Quote exactly, and only, the lines of the material below from the line with "a).poison = s.poison := rfl" through the line with "a).openBlk = s.openBlk := rfl".

**RECORDS SUPPLIED:**
*** Begin section ***
-- ==== Sys2Proof/Laws/State.lean ====
section
/-!
SUPPORT. What each update of the state leaves alone, field by field, and what it reads as afterwards: no later proof
unfolds a record update.
-/
namespace Sys2Proof.Machine

/-! ## `setReg` -/

@[simp] theorem setReg_pending (s : State) (a v : Nat) : (setReg s a v).pending = s.pending := rfl
@[simp] theorem setReg_mem (s : State) (a v : Nat) : (setReg s a v).mem = s.mem := rfl
@[simp] theorem setReg_poison (s : State) (a v : Nat) : (setReg s a v).poison = s.poison := rfl
@[simp] theorem setReg_upset (s : State) (a v : Nat) : (setReg s a v).upset = s.upset := rfl
@[simp] theorem setReg_openBlk (s : State) (a v : Nat) : (setReg s a v).openBlk = s.openBlk := rfl
@[simp] theorem setReg_ctr (s : State) (a v : Nat) : (setReg s a v).ctr = s.ctr := rfl
@[simp] theorem setReg_latch (s : State) (a v : Nat) : (setReg s a v).latch = s.latch := rfl
@[simp] theorem setReg_glatch (s : State) (a v : Nat) : (setReg s a v).glatch = s.glatch := rfl
@[simp] theorem setReg_course (s : State) (a v : Nat) : (setReg s a v).course = s.course := rfl
@[simp] theorem setReg_out (s : State) (a v : Nat) : (setReg s a v).out = s.out := rfl
@[simp] theorem setReg_free (s : State) (a v : Nat) : (setReg s a v).free = s.free := rfl
@[simp] theorem setReg_slog (s : State) (a v : Nat) : (setReg s a v).slog = s.slog := rfl
@[simp] theorem setReg_host (s : State) (a v : Nat) : (setReg s a v).host = s.host := rfl
@[simp] theorem setReg_cfg (s : State) (a v : Nat) : (setReg s a v).cfg = s.cfg := rfl
@[simp] theorem setReg_tiles (s : State) (a v : Nat) : (setReg s a v).tiles = s.tiles := rfl
@[simp] theorem setReg_tensors (s : State) (a v : Nat) : (setReg s a v).tensors = s.tensors := rfl
@[simp] theorem setReg_chans (s : State) (a v : Nat) : (setReg s a v).chans = s.chans := rfl
@[simp] theorem setReg_stackTab (s : State) (a v : Nat) : (setReg s a v).stackTab = s.stackTab := rfl
@[simp] theorem setReg_piers (s : State) (a v : Nat) : (setReg s a v).piers = s.piers := rfl
@[simp] theorem setReg_rmap (s : State) (a v : Nat) : (setReg s a v).rmap = s.rmap := rfl
@[simp] theorem setReg_bud (s : State) (a v : Nat) : (setReg s a v).bud = s.bud := rfl
@[simp] theorem setReg_cbl (s : State) (a v : Nat) : (setReg s a v).cbl = s.cbl := rfl
@[simp] theorem setReg_stp (s : State) (a v : Nat) : (setReg s a v).stp = s.stp := rfl
@[simp] theorem setReg_tm (s : State) (a v : Nat) : (setReg s a v).tm = s.tm := rfl
@[simp] theorem setReg_fab (s : State) (a v : Nat) : (setReg s a v).fab = s.fab := rfl
@[simp] theorem setReg_npx (s : State) (a v : Nat) : (setReg s a v).npx = s.npx := rfl
@[simp] theorem setReg_ck (s : State) (a v : Nat) : (setReg s a v).ck = s.ck := rfl
@[simp] theorem setReg_sec (s : State) (a v : Nat) : (setReg s a v).sec = s.sec := rfl
@[simp] theorem setReg_pwr (s : State) (a v : Nat) : (setReg s a v).pwr = s.pwr := rfl

/-! ## `setRegField` -/

@[simp] theorem setRegField_pending (s : State) (a hi lo v : Nat) : (setRegField s a hi lo v).pending = s.pending := rfl
@[simp] theorem setRegField_mem (s : State) (a hi lo v : Nat) : (setRegField s a hi lo v).mem = s.mem := rfl
@[simp] theorem setRegField_poison (s : State) (a hi lo v : Nat) : (setRegField s a hi lo v).poison = s.poison := rfl
@[simp] theorem setRegField_upset (s : State) (a hi lo v : Nat) : (setRegField s a hi lo v).upset = s.upset := rfl
@[simp] theorem setRegField_openBlk (s : State) (a hi lo v : Nat) : (setRegField s a hi lo v).openBlk = s.openBlk := rfl
@[simp] theorem setRegField_ctr (s : State) (a hi lo v : Nat) : (setRegField s a hi lo v).ctr = s.ctr := rfl
@[simp] theorem setRegField_latch (s : State) (a hi lo v : Nat) : (setRegField s a hi lo v).latch = s.latch := rfl
@[simp] theorem setRegField_glatch (s : State) (a hi lo v : Nat) : (setRegField s a hi lo v).glatch = s.glatch := rfl
@[simp] theorem setRegField_course (s : State) (a hi lo v : Nat) : (setRegField s a hi lo v).course = s.course := rfl
@[simp] theorem setRegField_out (s : State) (a hi lo v : Nat) : (setRegField s a hi lo v).out = s.out := rfl
@[simp] theorem setRegField_free (s : State) (a hi lo v : Nat) : (setRegField s a hi lo v).free = s.free := rfl
@[simp] theorem setRegField_slog (s : State) (a hi lo v : Nat) : (setRegField s a hi lo v).slog = s.slog := rfl
@[simp] theorem setRegField_host (s : State) (a hi lo v : Nat) : (setRegField s a hi lo v).host = s.host := rfl
@[simp] theorem setRegField_cfg (s : State) (a hi lo v : Nat) : (setRegField s a hi lo v).cfg = s.cfg := rfl
@[simp] theorem setRegField_tiles (s : State) (a hi lo v : Nat) : (setRegField s a hi lo v).tiles = s.tiles := rfl
@[simp] theorem setRegField_tensors (s : State) (a hi lo v : Nat) : (setRegField s a hi lo v).tensors = s.tensors := rfl
@[simp] theorem setRegField_chans (s : State) (a hi lo v : Nat) : (setRegField s a hi lo v).chans = s.chans := rfl
@[simp] theorem setRegField_stackTab (s : State) (a hi lo v : Nat) : (setRegField s a hi lo v).stackTab = s.stackTab := rfl
@[simp] theorem setRegField_piers (s : State) (a hi lo v : Nat) : (setRegField s a hi lo v).piers = s.piers := rfl
@[simp] theorem setRegField_rmap (s : State) (a hi lo v : Nat) : (setRegField s a hi lo v).rmap = s.rmap := rfl
@[simp] theorem setRegField_bud (s : State) (a hi lo v : Nat) : (setRegField s a hi lo v).bud = s.bud := rfl
@[simp] theorem setRegField_cbl (s : State) (a hi lo v : Nat) : (setRegField s a hi lo v).cbl = s.cbl := rfl
@[simp] theorem setRegField_stp (s : State) (a hi lo v : Nat) : (setRegField s a hi lo v).stp = s.stp := rfl
@[simp] theorem setRegField_tm (s : State) (a hi lo v : Nat) : (setRegField s a hi lo v).tm = s.tm := rfl
@[simp] theorem setRegField_fab (s : State) (a hi lo v : Nat) : (setRegField s a hi lo v).fab = s.fab := rfl
@[simp] theorem setRegField_npx (s : State) (a hi lo v : Nat) : (setRegField s a hi lo v).npx = s.npx := rfl
@[simp] theorem setRegField_ck (s : State) (a hi lo v : Nat) : (setRegField s a hi lo v).ck = s.ck := rfl
@[simp] theorem setRegField_sec (s : State) (a hi lo v : Nat) : (setRegField s a hi lo v).sec = s.sec := rfl
@[simp] theorem setRegField_pwr (s : State) (a hi lo v : Nat) : (setRegField s a hi lo v).pwr = s.pwr := rfl

/-! ## `bumpN` -/

@[simp] theorem bumpN_pending (s : State) (a n : Nat) : (bumpN s a n).pending = s.pending := rfl
@[simp] theorem bumpN_mem (s : State) (a n : Nat) : (bumpN s a n).mem = s.mem := rfl
@[simp] theorem bumpN_poison (s : State) (a n : Nat) : (bumpN s a n).poison = s.poison := rfl
@[simp] theorem bumpN_upset (s : State) (a n : Nat) : (bumpN s a n).upset = s.upset := rfl
@[simp] theorem bumpN_openBlk (s : State) (a n : Nat) : (bumpN s a n).openBlk = s.openBlk := rfl
@[simp] theorem bumpN_regs (s : State) (a n : Nat) : (bumpN s a n).regs = s.regs := rfl
@[simp] theorem bumpN_latch (s : State) (a n : Nat) : (bumpN s a n).latch = s.latch := rfl
@[simp] theorem bumpN_glatch (s : State) (a n : Nat) : (bumpN s a n).glatch = s.glatch := rfl
@[simp] theorem bumpN_course (s : State) (a n : Nat) : (bumpN s a n).course = s.course := rfl
@[simp] theorem bumpN_out (s : State) (a n : Nat) : (bumpN s a n).out = s.out := rfl
@[simp] theorem bumpN_free (s : State) (a n : Nat) : (bumpN s a n).free = s.free := rfl
@[simp] theorem bumpN_slog (s : State) (a n : Nat) : (bumpN s a n).slog = s.slog := rfl
@[simp] theorem bumpN_host (s : State) (a n : Nat) : (bumpN s a n).host = s.host := rfl
@[simp] theorem bumpN_cfg (s : State) (a n : Nat) : (bumpN s a n).cfg = s.cfg := rfl
@[simp] theorem bumpN_tiles (s : State) (a n : Nat) : (bumpN s a n).tiles = s.tiles := rfl
@[simp] theorem bumpN_tensors (s : State) (a n : Nat) : (bumpN s a n).tensors = s.tensors := rfl
@[simp] theorem bumpN_chans (s : State) (a n : Nat) : (bumpN s a n).chans = s.chans := rfl
@[simp] theorem bumpN_stackTab (s : State) (a n : Nat) : (bumpN s a n).stackTab = s.stackTab := rfl
@[simp] theorem bumpN_piers (s : State) (a n : Nat) : (bumpN s a n).piers = s.piers := rfl
@[simp] theorem bumpN_rmap (s : State) (a n : Nat) : (bumpN s a n).rmap = s.rmap := rfl
@[simp] theorem bumpN_bud (s : State) (a n : Nat) : (bumpN s a n).bud = s.bud := rfl
@[simp] theorem bumpN_cbl (s : State) (a n : Nat) : (bumpN s a n).cbl = s.cbl := rfl
@[simp] theorem bumpN_stp (s : State) (a n : Nat) : (bumpN s a n).stp = s.stp := rfl
@[simp] theorem bumpN_tm (s : State) (a n : Nat) : (bumpN s a n).tm = s.tm := rfl
@[simp] theorem bumpN_fab (s : State) (a n : Nat) : (bumpN s a n).fab = s.fab := rfl
@[simp] theorem bumpN_npx (s : State) (a n : Nat) : (bumpN s a n).npx = s.npx := rfl
@[simp] theorem bumpN_ck (s : State) (a n : Nat) : (bumpN s a n).ck = s.ck := rfl
@[simp] theorem bumpN_sec (s : State) (a n : Nat) : (bumpN s a n).sec = s.sec := rfl
@[simp] theorem bumpN_pwr (s : State) (a n : Nat) : (bumpN s a n).pwr = s.pwr := rfl

/-! ## `bump` -/

@[simp] theorem bump_pending (s : State) (a : Nat) : (bump s a).pending = s.pending := rfl
@[simp] theorem bump_mem (s : State) (a : Nat) : (bump s a).mem = s.mem := rfl
@[simp] theorem bump_poison (s : State) (a : Nat) : (bump s a).poison = s.poison := rfl
@[simp] theorem bump_upset (s : State) (a : Nat) : (bump s a).upset = s.upset := rfl
@[simp] theorem bump_openBlk (s : State) (a : Nat) : (bump s a).openBlk = s.openBlk := rfl
@[simp] theorem bump_regs (s : State) (a : Nat) : (bump s a).regs = s.regs := rfl
@[simp] theorem bump_latch (s : State) (a : Nat) : (bump s a).latch = s.latch := rfl
@[simp] theorem bump_glatch (s : State) (a : Nat) : (bump s a).glatch = s.glatch := rfl
@[simp] theorem bump_course (s : State) (a : Nat) : (bump s a).course = s.course := rfl
@[simp] theorem bump_out (s : State) (a : Nat) : (bump s a).out = s.out := rfl
@[simp] theorem bump_free (s : State) (a : Nat) : (bump s a).free = s.free := rfl
@[simp] theorem bump_slog (s : State) (a : Nat) : (bump s a).slog = s.slog := rfl
@[simp] theorem bump_host (s : State) (a : Nat) : (bump s a).host = s.host := rfl
@[simp] theorem bump_cfg (s : State) (a : Nat) : (bump s a).cfg = s.cfg := rfl
@[simp] theorem bump_tiles (s : State) (a : Nat) : (bump s a).tiles = s.tiles := rfl
@[simp] theorem bump_tensors (s : State) (a : Nat) : (bump s a).tensors = s.tensors := rfl
@[simp] theorem bump_chans (s : State) (a : Nat) : (bump s a).chans = s.chans := rfl
@[simp] theorem bump_stackTab (s : State) (a : Nat) : (bump s a).stackTab = s.stackTab := rfl
@[simp] theorem bump_piers (s : State) (a : Nat) : (bump s a).piers = s.piers := rfl
@[simp] theorem bump_rmap (s : State) (a : Nat) : (bump s a).rmap = s.rmap := rfl
@[simp] theorem bump_bud (s : State) (a : Nat) : (bump s a).bud = s.bud := rfl
@[simp] theorem bump_cbl (s : State) (a : Nat) : (bump s a).cbl = s.cbl := rfl
@[simp] theorem bump_stp (s : State) (a : Nat) : (bump s a).stp = s.stp := rfl
@[simp] theorem bump_tm (s : State) (a : Nat) : (bump s a).tm = s.tm := rfl
@[simp] theorem bump_fab (s : State) (a : Nat) : (bump s a).fab = s.fab := rfl
@[simp] theorem bump_npx (s : State) (a : Nat) : (bump s a).npx = s.npx := rfl
@[simp] theorem bump_ck (s : State) (a : Nat) : (bump s a).ck = s.ck := rfl
@[simp] theorem bump_sec (s : State) (a : Nat) : (bump s a).sec = s.sec := rfl
@[simp] theorem bump_pwr (s : State) (a : Nat) : (bump s a).pwr = s.pwr := rfl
*** End section ***
**RESPONSE AREA:**
@[simp] theorem bump_poison (s : State) (a : Nat) : (bump s a).poison = s.poison := rfl
@[simp] theorem bump_upset (s : State) (a : Nat) : (bump s a).upset = s.upset := rfl
@[simp] theorem bump_openBlk (s : State) (a : Nat) : (bump s a).openBlk = s.openBlk := rfl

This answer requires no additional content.